Peter Hamilton-Giles
Peter Hamilton-Giles is an author and researcher of the esoteric, academically trained in anthropology and religious studies his primary interest is in occult philosophy. He is co-founder of the Dragons’ Column along with Andrew Chumbley. His first book was The Afflicted Mirror published by Three Hands Press in 2013, this was followed by The Baron Citadel also published by Three Hands Press in 2015, since then he has written two books for Atramentous Press, his first was The Witching-Other published in 2017 which was followed by Standing at the Crossroads in 2018. He is currently working on the long anticipated follow up to the Dragon Book of Essex (A.D.Chumbley, 2014), Book of the Black Dragon. His primary interests are in Phenomenology and Hermeneutics and how these apply to an occult context.
Publications
Accompanying the Liber Eximo Carnem, a small prayer book is presented to those who wish to walk into the grave of their own unmaking.
The primary focus is on crossing the threshold and the candidate being led blindfolded and bound to the chamber of his/her unmaking. Much of what is being written here relies on the vignette of becoming undone and therefore unmade.
A shared feature of genuine magical practice and religious experience is the impression of ‘Otherness’, an entic arena of alienation and unfamiliarity. Contrasted with the more comfortable and known spheres of the Self, this ‘state apart’ provides not only inspiration and wonder, it is the dwelling-place of the gods and the prime source of gnosis, direct experience with the divine.
Vestigia Ater Draconis is comprised of a 52 stanza incantation reifying the initiatory path issued from the auspice of the sinistral horn, scribed by Peter Hamilton-Giles. Each stanza is paired with an emission of imagic intent wrought by the hand of Carolyn Hamilton-Giles.
Volume 2 of Ritual Space and the Crooked Path Beyond contends absence has a causal effect on how a ritual space is constructed.

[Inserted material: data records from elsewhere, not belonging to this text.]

-- ==== Sys2Proof/WellFormed.lean ====
section
/-! DEFINITION. Which instructions the manual accepts, as far as the instruction's own words decide it: one named
reason per refusal. What depends on the group (an allocation, `fmt`, a kernel's bins) is checked when it issues. -/

namespace Sys2Proof

/-- Why a word sequence is no instruction (R113). -/
inductive Illegal where
  /-- VER 0b10 or 0b11 (R115). -/
  | version
  /-- UNI outside what the entry accepts (R133). -/
  | uniform
  /-- A guard outside what the entry accepts (R34, R144, R282, R385). -/
  | guard
  /-- A register operand field that names nothing (R71, R73, R74). -/
  | operand
  /-- A short constant where none is accepted (R71, R128). -/
  | constant
  /-- An odd index for a 64-bit value (R70). -/
  | oddPair
  /-- A TYPE outside the entry's list (R129). -/
  | type
  /-- A SUB, CSUB, OP, COND or option value outside the entry's list. -/
  | variant
  /-- A predicate selector outside R145. -/
  | selector
  /-- An order or scope not accepted (R131). -/
  | order
  /-- A special-register number not accepted (R171, R458, R473). -/
  | register
  /-- A number outside its range (accumulator selector, element count, read count). -/
  | range
  /-- A mask word that sets a bit it may not set (R52, R123, R460). -/
  | maskWord
  /-- A reserved field that is not zero (R128). -/
  | reserved
  /-- Fewer words than the instruction has (R109). -/
  | truncated
  deriving DecidableEq, Repr

/-- The check `c` with its reason. -/
def need (c : Bool) (r : Illegal) : Option Illegal := if c then none else some r

/-- Width in bits of a type's value (R129, R187). -/
def Ty.bits : Ty → Nat
  | .i8 | .n8 | .b8 | .t8 | .e4m3 | .e5m2 | .e8 => 8
  | .i16 | .n16 | .b16 | .f16 | .bf16 => 16
  | .i32 | .n32 | .b32 | .f32 => 32
  | .i64 | .n64 | .b64 => 64
  | .t6 => 6
  | .e2m1 => 4

/-- Signed integer types. -/
def Ty.isI : Ty → Bool
  | .i8 | .i16 | .i32 | .i64 => true
  | _ => false

/-- Unsigned integer types. -/
def Ty.isN : Ty → Bool
  | .n8 | .n16 | .n32 | .n64 => true
  | _ => false

/-- Plain-bits types. -/
def Ty.isB : Ty → Bool
  | .b8 | .b16 | .b32 | .b64 => true
  | _ => false

/-- Integer types of R173's columns "i, n". -/
def Ty.isInt (t : Ty) : Bool := t.isI || t.isN

/-- A 64-bit type. -/
def Ty.wide (t : Ty) : Bool := t.bits == 64

/-- `.b32` or `.b64`. -/
def Ty.isB3264 (t : Ty) : Bool := t == .b32 || t == .b64

/-- The arithmetic types of R191. -/
def Ty.isArith (t : Ty) : Bool := t == .f32 || t == .f16 || t == .bf16

/-- The types of FCVTI's source and ICVTF's destination (R207). -/
def Ty.isFloat (t : Ty) : Bool :=
  t.isArith || t == .t8 || t == .t6 || t == .e4m3 || t == .e5m2 || t == .e2m1

/-- The types of FCVT and FCLS (R202, R207). -/
def Ty.isFloatE8 (t : Ty) : Bool := t.isFloat || t == .e8

/-- A source operand: a pair has an even index, a constant stands only where accepted (R70, R71, R128). -/
def Src.check (wide const : Bool) : Src → Option Illegal
  | .v i => need (!wide || !i.getLsbD 0) .oddPair
  | .o i => need (!wide || !i.getLsbD 0) .oddPair
  | .l _ => none
  | .s _ => none
  | .k _ => need const .constant

/-- A destination operand (R73, R74). -/
def Dst.check (uni wide : Bool) (d : Dst) : Option Illegal :=
  if uni then
    match d with
    | .hi i => need (!i.getLsbD 7) .operand
    | _ => some .operand
  else
    match d with
    | .v i => need (!wide || !i.getLsbD 0) .oddPair
    | .o i => need (!wide || !i.getLsbD 0) .oddPair
    | .l => none
    | .hi i => need (!wide || !i.getLsbD 0) .oddPair

/-- A destination selector: K is UNI, N is zero, g0–g3 only (R145). -/
def PSel.checkDst (uni : Bool) (p : PSel) : Option Illegal :=
  need (p.k == uni && !p.neg && !(p.k && p.idx.getLsbD 2)) .selector

/-- A source selector (R145). -/
def PSel.checkSrc (p : PSel) : Option Illegal := need (!(p.k && p.idx.getLsbD 2)) .selector

/-- The safe-point mask word sets no reserved bit (R123). -/
def Hdr.checkMask (h : Hdr) : Option Illegal :=
  match h.sp with
  | some m => need (!m.getLsbD 39) .maskWord
  | none => none

/-- UNI = 0 with any guard. -/
def Hdr.lane (h : Hdr) : Option Illegal := h.checkMask <|> need (!h.uni) .uniform

/-- UNI = 0 without a guard. -/
def Hdr.bare (h : Hdr) : Option Illegal := h.lane <|> need (h.gp == 7 && !h.gn) .guard

/-- UNI = 0 or 1; a uniform guard names g0–g3 or always (R34). -/
def Hdr.both (h : Hdr) : Option Illegal :=
  h.checkMask <|> need (!h.uni || !h.gp.getLsbD 2 || h.gp == 7) .guard

/-- UNI = 1. -/
def Hdr.unif (h : Hdr) : Option Illegal := h.both <|> need h.uni .uniform

/-- One source (R173, R194, R202): which types, highest SUB, a 32-bit result whatever the type. -/
def Op1.check (x : Op1) (t : Ty → Bool) (maxSub : Nat) (narrowD : Bool) : Option Illegal :=
  x.h.both <|> need (t x.ty) .type <|> need (x.sub.toNat ≤ maxSub) .variant
    <|> x.d.check x.h.uni (x.ty.wide && !narrowD) <|> x.a.check x.ty.wide false

/-- Two sources; `ctl`: the second is a count or control word of 32 bits (R174). -/
def Op2.check (x : Op2) (t : Ty → Bool) (maxSub : Nat) (ctl : Bool) : Option Illegal :=
  x.h.both <|> need (t x.ty) .type <|> need (x.sub.toNat ≤ maxSub) .variant
    <|> x.d.check x.h.uni x.ty.wide <|> x.a.check x.ty.wide false <|> x.b.check (x.ty.wide && !ctl) true

/-- Three sources; `ctl`: the third is a count, control or selector word of 32 bits (R174). -/
def Op3.check (x : Op3) (t : Ty → Bool) (maxSub : Nat) (ctl : Bool) : Option Illegal :=
  x.h.both <|> need (t x.ty) .type <|> need (x.sub.toNat ≤ maxSub) .variant
    <|> x.d.check x.h.uni x.ty.wide <|> x.a.check x.ty.wide false <|> x.b.check x.ty.wide true
    <|> x.c.check (x.ty.wide && !ctl) true

/-- IDIV and IREM: `.floor` only with an `.i` type (R173). -/
def Op2.checkDiv (x : Op2) : Option Illegal :=
  x.check Ty.isInt 1 false <|> need (x.sub == 0 || x.ty.isI) .variant

/-- Comparisons (R177, R195). -/
def CmpOp.check (x : CmpOp) (t : Ty → Bool) (condOk : Bool) : Option Illegal :=
  x.h.both <|> need (t x.ty) .type <|> need (x.sub.toNat ≤ 2 && condOk) .variant
    <|> x.d.checkDst x.h.uni <|> x.a.check x.ty.wide false <|> x.b.check x.ty.wide true

/-- One floating source under MOD (R191, R197, R202). -/
def FOp1.check (x : FOp1) : Option Illegal :=
  x.h.both <|> need x.ty.isArith .type <|> x.d.check x.h.uni false <|> x.a.check false false

/-- Two sources under MOD (R191, R202, R212). -/
def FOp2.check (x : FOp2) (t : Ty → Bool) : Option Illegal :=
  x.h.both <|> need (t x.ty) .type <|> x.d.check x.h.uni false <|> x.a.check false false <|> x.b.check false true

/-- Conversions (R207). -/
def CvtOp.check (x : CvtOp) (td ts : Ty → Bool) : Option Illegal :=
  x.h.both <|> need (td x.dty && ts x.sty) .type <|> x.d.check x.h.uni x.dty.wide <|> x.a.check x.sty.wide false

/-- Orders a load accepts (R289). -/
def Order.load (o : Order) : Bool := o == .rlx || o == .acq || o == .sc

/-- Orders a store accepts (R289). -/
def Order.store (o : Order) : Bool := o == .rlx || o == .rel || o == .sc

/-- A per-lane load. -/
def MemOp.checkLd (x : MemOp) : Option Illegal := x.h.lane <|> need x.ord.load .order

/-- A per-lane store. -/
def MemOp.checkSt (x : MemOp) : Option Illegal := x.h.lane <|> need x.ord.store .order

/-- LDU (R289). -/
def LduOp.check (x : LduOp) : Option Illegal := x.h.unif <|> need x.ord.load .order

/-- CLEAN and INVAL (R309). -/
def MaintOp.check (x : MaintOp) : Option Illegal := x.h.unif <|> need (x.scp != .sys) .order

/-- Types an atomic operation accepts (R313). -/
def AtomOp.accepts (o : AtomOp) (t : Ty) : Bool :=
  match o with
  | .add | .min | .max => t == .i32 || t == .i64 || t == .n32 || t == .n64 || t == .f32
  | .and | .or | .xor | .exch => t.isB3264
  | .inc | .dec => t == .n32 || t == .n64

Codex Ad Limina marks a further expansion of themes addressed in Volume 2 of Book of the Black Dragon. In this volume the author delves into the role the Black Bull has as a totem for the sinistral horn daemon emissary.
The topic of ritual space is something that many of us are involved with, we may feel entrenched, or that we have succumbed to unspoken forces, we may on the other hand use it to express belonging while at the same time propitiating our sense of Otherness, and yet dynamics informing how we apprehend ritual space have for the most part gone unnoticed.
The Baron Citadel sets out preparatory rituals leading up to the making of the Crossroads. Unlike any other working text, this grimoire also engages with introspective contours for optimising successive ambulatory steps across various stakes (points).
Taking the idea of absence as discussed in previous volumes, the point for this volume focusses on the sinistral horn, this being the left horn of the Black Dragon. Returning then to similar themes mentioned in Volume 1, having already addressed the notion of the ritual ground as defined by Codex Althaeban Malik, allows the Headless One to pursue the idea of becoming detached.
Codex Althaeban Malik is perhaps considered the most complicated book in the Black Dragon series so far. It addresses three primary issues, the idea of the Proklosis Ring as the open ground, the distribution of the first sorcerer’s name upon the ground as an emblem of intent, and the extending of points by using each letter to traverse lines of intersection as a way of communicating with the shadow of ourselves Althaeban Malik.
Setting the stage for the Black Dragon began by discussing the context in which the Black Dragon is encountered. Using the same schema as the one used in the Dragon Book of Essex, the written word moves across ‘power’ points or crossroads, these being body parts of the Black Dragon.
Truth is based on censoring that which might undermine alternative rationales, and so it is with how the existential witch has been accommodated by practitioners as the icon for folk based practices.
To propose there is something ‘other’ to the witch might seem counter-intuitive, especially so since conjugating the witch into witching suggests particular agentive actions and decisions have already been made about the topic.
This first volume, borne from ideas that came to light while communicating with each other, looks at the notion of absence and the first word to be spoken: the alogos. Largely in response to the work of Chumbley and Azoetia, the first word is commonly referred to as the announcement of Self: I.
This substantial work expounds the sorcerous ethos and praxes of the Crooked Path ritual system. Its contents include a cycle of ten extensive Mystery-rites, each accompanied by adjunctive solitary rituals and detailed commentaries.